The catch-all method [getDistinctRowCount|https://github.com/apache/calcite/blob/master/core/src/main/java/org/apache/calcite/rel/metadata/RelMdDistinctRowCount.java#L76] returns NULL when the RelNode is a Converter or TableScan/JdbcTableScan. It would be nice to have overloaded methods to handle these types.

Currently in Hive, we get a NPE for the following query, while computing selectivity:
{code:java}
explain cbo
with t1 as (select fkey, ikey, sum(dkey) as dk_sum, sum(dkey2) as dk2_sum
            from ext_simple_derby_table1 left join ext_simple_derby_table3
            on ikey = ikey2
            where fkey2 is null
            group by fkey, ikey),
t2 as (select datekey, fkey, ikey, sum(dkey) as dk_sum2, sum(dkey2) as dk2_sum2
       from ext_simple_derby_table2 left join ext_simple_derby_table4
       on ikey = ikey2
       where fkey2 is null
       group by datekey, fkey, ikey)
select t1.fkey, t2.ikey, sum(t1.ikey)
from t1 left join t2
on t1.ikey = t2.ikey AND t1.fkey = t2.fkey
where t2.fkey is null
group by t2.datekey, t1.fkey, t2.ikey
{code}
Stacktrace:
{code:java}
java.lang.NullPointerException
	at org.apache.hadoop.hive.ql.optimizer.calcite.stats.HiveRelMdSelectivity.getSelectivity(HiveRelMdSelectivity.java:78)
	at GeneratedMetadataHandler_Selectivity.getSelectivity_$(Unknown Source)
	at GeneratedMetadataHandler_Selectivity.getSelectivity(Unknown Source)
	at GeneratedMetadataHandler_Selectivity.getSelectivity_$(Unknown Source)
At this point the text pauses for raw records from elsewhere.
/-- R202 for a salt mask: on an E-layout word SHUF1 exchanges E bits k and k + 24 for each salt bit k - 1 that is
set, k in 1..12, and moves nothing else. -/
def Obligations.SwapExchangesEBits : Prop :=
  ∀ (c0 c1 : Byte) (e : BitVec 48), inAlphabet c0 → inAlphabet c1 →
    shuf1 (eWord e) (saltMask c0 c1) = eWord (ofDesBits 48 fun i =>
      if i < 12 ∧ (saltMask c0 c1).getLsbD (30 - i) then desBit e (i + 25)
      else if 24 ≤ i ∧ i < 36 ∧ (saltMask c0 c1).getLsbD (54 - i) then desBit e (i - 23)
      else desBit e (i + 1))

/-- R203: SETSALT. The count 3 is R105's illegal command; that it has a meaning as an instruction is the model's choice
(log entry 9). -/
def Obligations.SetsaltEffect : Prop :=
  ∀ (s : State) (n : BitVec 2) (c0 c1 : Byte),
    (n = 3 → exec (.setsalt n c0 c1) s = .next { s with err := 4 }) ∧
    (s.fatal = false → n < 2 → exec (.setsalt n c0 c1) s = .next { s with err := 2 }) ∧
    (s.fatal = false → n = 2 → ¬ (inAlphabet c0 ∧ inAlphabet c1) →
      exec (.setsalt n c0 c1) s = .next { s with err := 1 }) ∧
    (s.fatal = false → n = 2 → inAlphabet c0 → inAlphabet c1 →
      exec (.setsalt n c0 c1) s = .next { s with salt := #v[c0, c1], saltv := true, err := 0 })

/-- R204, R205: SALTPERM: every entry is swapped by the XOR of the two masks, MASK becomes the salt's; a memo hit
writes nothing but ERR; without a validated salt, ShortSalt. -/
def Obligations.SaltpermEffect : Prop :=
  ∀ s : State, s.fatal = false →
    (s.saltv = true → ∃ t, exec .saltperm s = .next t ∧
      t = { s with bank := t.bank, mask := saltMask s.salt[0] s.salt[1], err := 0 } ∧
      (∀ b i, b < 4 → i < 4096 → bankEntry t b i = shuf1 (bankEntry s b i) (s.mask ^^^ t.mask)) ∧
      (saltMask s.salt[0] s.salt[1] = s.mask → t = { s with err := 0 })) ∧
    (s.saltv = false → exec .saltperm s = .next { s with err := 2 })

/-- R207: SALTPERM twice is SALTPERM once, for any state with SALTV = 1. -/
def Obligations.SaltpermIdempotent : Prop :=
  ∀ s : State, s.saltv = true → ∃ t, exec .saltperm s = .next t ∧ exec .saltperm t = .next t

/-- R156: the base banks are the E-layout of E(P(w)), w the two S-box outputs in their places. -/
def Obligations.BaseBankClosedForm : Prop :=
  ∀ sg j1 j2, sg < 4 → j1 < 64 → j2 < 64 →
    base sg (64 * j1 + j2) = eWord (permute 48 esel (permute 32 perm32 (pairOutput sg j1 j2))) ∧
    isELayout (base sg (64 * j1 + j2))

/-- R206: with the banks at SHUF(BASE, m), every entry is the same with the salted expansion E'. -/
def Obligations.SaltedBankClosedForm : Prop :=
  ∀ (s : State) (c0 c1 : Byte), inAlphabet c0 → inAlphabet c1 → s.mask = saltMask c0 c1 → BanksMatchMask s →
    ∀ sg j1 j2, sg < 4 → j1 < 64 → j2 < 64 →
      bankEntry s sg (64 * j1 + j2) =
        eWord (permute 48 (saltedEsel s.mask) (permute 32 perm32 (pairOutput sg j1 j2)))

/-- R70, R71, R73, R74: MemRead reaches every entry at its offset, and nothing at any other offset. -/
def Obligations.MemReadDispatch : Prop :=
  ∀ s : State,
    (∀ b i, b < 4 → i < 4096 → memRead s (0x8000 * b + 8 * i) = some (bankEntry s b i)) ∧
    (∀ off, 0x20000 ≤ off → memRead s off = none) ∧ (∀ off, off % 8 ≠ 0 → memRead s off = none)

/-- 00_scope.md R11: MemWrite is MemRead's matching write: what it wrote reads back, every other offset and every byte
outside the eight reads as before, and no other state changes. -/
def Obligations.MemWriteReadsBack : Prop :=
  ∀ (s : State) (off : Nat) (v : DWord), off < 0x20000 → off % 8 = 0 → ∃ t, memWrite s off v = some t ∧
    t = { s with bank := t.bank } ∧ memRead t off = some v ∧
    (∀ off', off' ≠ off → memRead t off' = memRead s off') ∧
    (∀ a, a < off ∨ off + 8 ≤ a → bankByte t a = bankByte s a)

/-! ## Feistel engine -/

/-- R233: when the index word is an E-layout word with the KEY_MARKER bits, its four chunks select the banks 0 to 3,
each at the entry index (j1 << 6) | j2 of chunk[14:9] and chunk[8:3]. -/
def Obligations.IndexWordSelectsBanks : Prop :=
  ∀ (s : State) (x : DWord), isELayout (x ^^^ keyMarker) →
    feistelF s x = some
      (bankEntry s 0 (64 * (x.extractLsb' 57 6).toNat + (x.extractLsb' 51 6).toNat) ^^^
        bankEntry s 1 (64 * (x.extractLsb' 41 6).toNat + (x.extractLsb' 35 6).toNat) ^^^
        bankEntry s 2 (64 * (x.extractLsb' 25 6).toNat + (x.extractLsb' 19 6).toNat) ^^^
        bankEntry s 3 (64 * (x.extractLsb' 9 6).toNat + (x.extractLsb' 3 6).toNat))

/-- R234, R235: FEISTEL completes in every legal state, writes L and R, both E-layout words, and a second FEISTEL
writes the same. -/
def Obligations.FeistelEffect : Prop :=
  ∀ s : State, s.fatal = false → BanksMatchMask s → MaskLegal s → ScheduleLegal s →
    ∃ l r, runFeistel s = some (l, r) ∧ isELayout l ∧ isELayout r ∧
      exec .feistel s = .next { s with l := l, r := r, err := 0 } ∧
      exec .feistel { s with l := l, r := r, err := 0 } = .next { s with l := l, r := r, err := 0 }

/-- R235: with KS all zero FEISTEL gives L = R = 0, whatever the banks hold. -/
def Obligations.FeistelZeroSchedule : Prop :=
  ∀ s : State, s.fatal = false → (∀ i (h : i < 16), s.ks[i] = 0) →
    exec .feistel s = .next { s with l := 0, r := 0, err := 0 }

/-- R236: with the banks salted by m and KS the schedule of the key, FEISTEL leaves the salted E-expansions of the
halves of IP(B_25). -/
def Obligations.FeistelClosedForm : Prop :=
  ∀ (s : State) (key : Vector Byte 8) (c0 c1 : Byte), s.fatal = false → inAlphabet c0 → inAlphabet c1 →
    s.mask = saltMask c0 c1 → BanksMatchMask s → s.ks = scheduleOf key →
    ∃ l r, exec .feistel s = .next { s with l := l, r := r, err := 0 } ∧
      shuf1 l s.mask = eWord (permute 48 esel
        ((initialPerm (iteratedBlock (saltedEsel s.mask) (desKey key) 25)).extractLsb' 32 32)) ∧
      shuf1 r s.mask = eWord (permute 48 esel
        ((initialPerm (iteratedBlock (saltedEsel s.mask) (desKey key) 25)).extractLsb' 0 32))

/-! ## Output encoder -/

/-- R265: OUTENC; all dots after the prefix when L = R = 0; OUTENC twice writes the same; ShortSalt without a
validated salt. -/
def Obligations.OutencEffect : Prop :=
  ∀ s : State, s.fatal = false →
    (s.saltv = true → ∃ t, exec .outenc s = .next t ∧
      t = { s with out := outputString s.salt (finalBlock s.mask s.l s.r), outv := true, err := 0 } ∧
      (s.l = 0 → s.r = 0 → ∀ k (h : k < 13), 2 ≤ k → t.out[k] = 0x2E) ∧ exec .outenc t = .next t) ∧
    (s.saltv = false → exec .outenc s = .next { s with err := 2 })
	at GeneratedMetadataHandler_Selectivity.getSelectivity(Unknown Source)
	at org.apache.calcite.rel.metadata.RelMetadataQuery.getSelectivity(RelMetadataQuery.java:426)
	at org.apache.calcite.rel.metadata.RelMdUtil.estimateFilteredRows(RelMdUtil.java:765)
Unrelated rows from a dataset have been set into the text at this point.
/-- The bits that an opcode's row leaves free are bits of the operands that R104 reads. -/
theorem getLsbD_eq_of_operands {op : Opcode} {v w : Word} {i : Instr} (hv : operands op v = .ok i)
    (hw : operands op w = .ok i) {p : Nat} (hp : p < 32) (hopen : op.maskBits.getLsbD p = false) :
    v.getLsbD p = w.getLsbD p := by
  have heq : operands op v = operands op w := hv.trans hw.symm
  cases op with
  | nop | init | reset | ksched | saltperm | feistel | outenc | digest =>
    have hfixed : ∀ p < 32, (0xFFFFFFFF : Word).getLsbD p = true := by decide
    exact absurd (hfixed p hp) (ne_true_of_eq_false hopen)
  | update =>
    have hrange : ∀ p < 32, Opcode.update.maskBits.getLsbD p = false → p < 8 := by decide
    have hb : bField v = bField w := by simpa [operands] using heq
    exact getLsbD_eq_of_extractLsb'_eq hb (Nat.zero_le p) (hrange p hp hopen)
  | setsalt =>
    have hrange : ∀ p < 32, Opcode.setsalt.maskBits.getLsbD p = false → p < 18 := by decide
    obtain ⟨hn, ha, hb⟩ : nField v = nField w ∧ aField v = aField w ∧ bField v = bField w := by
      simpa using (setsalt_of_operands hv).2.symm.trans (setsalt_of_operands hw).2
    rcases lt_or_ge p 8 with h8 | h8
    · exact getLsbD_eq_of_extractLsb'_eq hb (Nat.zero_le p) h8
    rcases lt_or_ge p 16 with h16 | h16
    · exact getLsbD_eq_of_extractLsb'_eq ha h8 h16
    · exact getLsbD_eq_of_extractLsb'_eq hn h16 (hrange p hp hopen)
  | rdbank =>
    have hrange : ∀ p < 32, Opcode.rdbank.maskBits.getLsbD p = false → p < 12 ∨ 16 ≤ p ∧ p < 18 := by decide
    obtain ⟨hn, hidx⟩ : nField v = nField w ∧ idxField v = idxField w := by simpa [operands] using heq
    rcases hrange p hp hopen with h12 | ⟨h16, h18⟩
    · exact getLsbD_eq_of_extractLsb'_eq hidx (Nat.zero_le p) h12
    · exact getLsbD_eq_of_extractLsb'_eq hn h16 h18
  | rdks =>
    have hrange : ∀ p < 32, Opcode.rdks.maskBits.getLsbD p = false → p < 4 := by decide
    have hks : ksField v = ksField w := by simpa [operands] using heq
    exact getLsbD_eq_of_extractLsb'_eq hks (Nat.zero_le p) (hrange p hp hopen)
  | rdreg =>
    have hrange : ∀ p < 32, Opcode.rdreg.maskBits.getLsbD p = false → p < 3 := by decide
    have hsel : selField v = selField w := RegSel.ofCode_injective (by simpa [operands] using heq)
    exact getLsbD_eq_of_extractLsb'_eq hsel (Nat.zero_le p) (hrange p hp hopen)

/-- No instruction has two words: they agree on the fixed bits of its row and on its operands. -/
theorem decode_injective {v w : Word} {i : Instr} (hv : decode v = .ok i) (hw : decode w = .ok i) : v = w := by
  obtain ⟨hrow, hops⟩ := decode_eq_ok_iff.mp hv
  obtain ⟨hrow', hops'⟩ := decode_eq_ok_iff.mp hw
  refine BitVec.eq_of_getLsbD_eq fun p hp => ?_
  cases hmask : i.opcode.maskBits.getLsbD p with
  | true => exact getLsbD_eq_of_row hrow hrow' hmask
  | false => exact getLsbD_eq_of_operands hops hops' hp hmask

theorem wellFormed_of_decode {w : Word} {i : Instr} (h : decode w = .ok i) : i.wellFormed = true :=
  (operands_sound (decode_eq_ok_iff.mp h).2).2

/-- Settles O7: the word and its instruction's own word decode to the same, so they are one. -/
theorem encodeDecode : Obligations.EncodeDecode := fun _ i h =>
  ⟨wellFormed_of_decode h, decode_injective (decodeEncode i (wellFormed_of_decode h)) h⟩

/-- Settles O8, by evaluation of the thirteen words. -/
theorem sampleWordsDecode : Obligations.SampleWordsDecode := by
  unfold Obligations.SampleWordsDecode
  decide

end Sys2Proof
end

section
/-!
PROOFS. The illegal words (30_encoding.md R105), and what a step does with a word (R100, R107).
-/
namespace Sys2Proof.Machine

/-- A word that matches no row: its opcode is reserved, or a bit that its opcode's row fixes is wrong. -/
theorem decode_of_no_row {w : Word} (h : ∀ op : Opcode, w &&& op.maskBits ≠ op.matchBits) :
    (∃ e, decode w = .error e) ∧ illegalWord w := by
  cases hop : Opcode.ofCode (opField w) with
  | none =>
    have hreserved := Opcode.ofCode_eq_none_iff.mp hop
    exact ⟨⟨.reservedOpcode, by rw [decode, hop]⟩, by unfold illegalWord; tauto⟩
  | some op =>
    have hcode := Opcode.ofCode_eq_some_iff.mp hop
    refine ⟨⟨.reservedBits, ?_⟩, .inr (.inr (.inr (.inl ⟨op, hcode, h op⟩)))⟩
    rw [decode, hop]
    exact if_neg (h op)

theorem illegalWord_of_row {w : Word} {op : Opcode} (h : w &&& op.maskBits = op.matchBits) :
    illegalWord w ↔ op = .setsalt ∧ nField w = 3 := by
  have hcode : opField w = op.code := opField_of_row h
  have hassigned : ¬ (opField w = 0xD ∨ opField w = 0xE ∨ opField w = 0xF) := by
    rw [← Opcode.ofCode_eq_none_iff, Opcode.ofCode_eq_some_iff.mpr hcode]
    exact Option.some_ne_none op
  constructor
  · rintro (hd | he | hf | ⟨op', hcode', hne⟩ | ⟨hcode', hn⟩)
    · exact absurd (.inl hd) hassigned
    · exact absurd (.inr (.inl he)) hassigned
    · exact absurd (.inr (.inr hf)) hassigned
    · obtain rfl : op = op' := Opcode.code_injective (hcode.symm.trans hcode')
      exact absurd h hne
    · exact ⟨Opcode.code_injective (op' := .setsalt) (hcode.symm.trans hcode'), hn⟩
  · rintro ⟨rfl, hn⟩
    exact .inr (.inr (.inr (.inr ⟨hcode, hn⟩)))

/-- R105's three cases are the words that do not decode. -/
theorem illegalWord_iff_decode_error {w : Word} : illegalWord w ↔ ∃ e, decode w = .error e := by
  by_cases hrow : ∃ op : Opcode, w &&& op.maskBits = op.matchBits
  · obtain ⟨op, h⟩ := hrow
    rw [illegalWord_of_row h, decode_of_row h, operands_eq_error_iff]
  · obtain ⟨herr, hill⟩ := decode_of_no_row (not_exists.mp hrow)
    exact iff_of_true hill herr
	at org.apache.calcite.rel.metadata.RelMdRowCount.getRowCount(RelMdRowCount.java:131)
	at org.apache.hadoop.hive.ql.optimizer.calcite.stats.HiveRelMdRowCount.getRowCount(HiveRelMdRowCount.java:175)
	at org.apache.hadoop.hive.ql.optimizer.calcite.stats.HiveRelMdRuntimeRowCount.getRowCount(HiveRelMdRuntimeRowCount.java:53)
	at GeneratedMetadataHandler_RowCount.getRowCount_$(Unknown Source)
	at GeneratedMetadataHandler_RowCount.getRowCount(Unknown Source)
	at GeneratedMetadataHandler_RowCount.getRowCount_$(Unknown Source)
	at GeneratedMetadataHandler_RowCount.getRowCount(Unknown Source)
	at org.apache.calcite.rel.metadata.RelMetadataQuery.getRowCount(RelMetadataQuery.java:212)
	at org.apache.calcite.rel.metadata.RelMdRowCount.getRowCount(RelMdRowCount.java:205)
	at GeneratedMetadataHandler_RowCount.getRowCount_$(Unknown Source)
	at GeneratedMetadataHandler_RowCount.getRowCount(Unknown Source)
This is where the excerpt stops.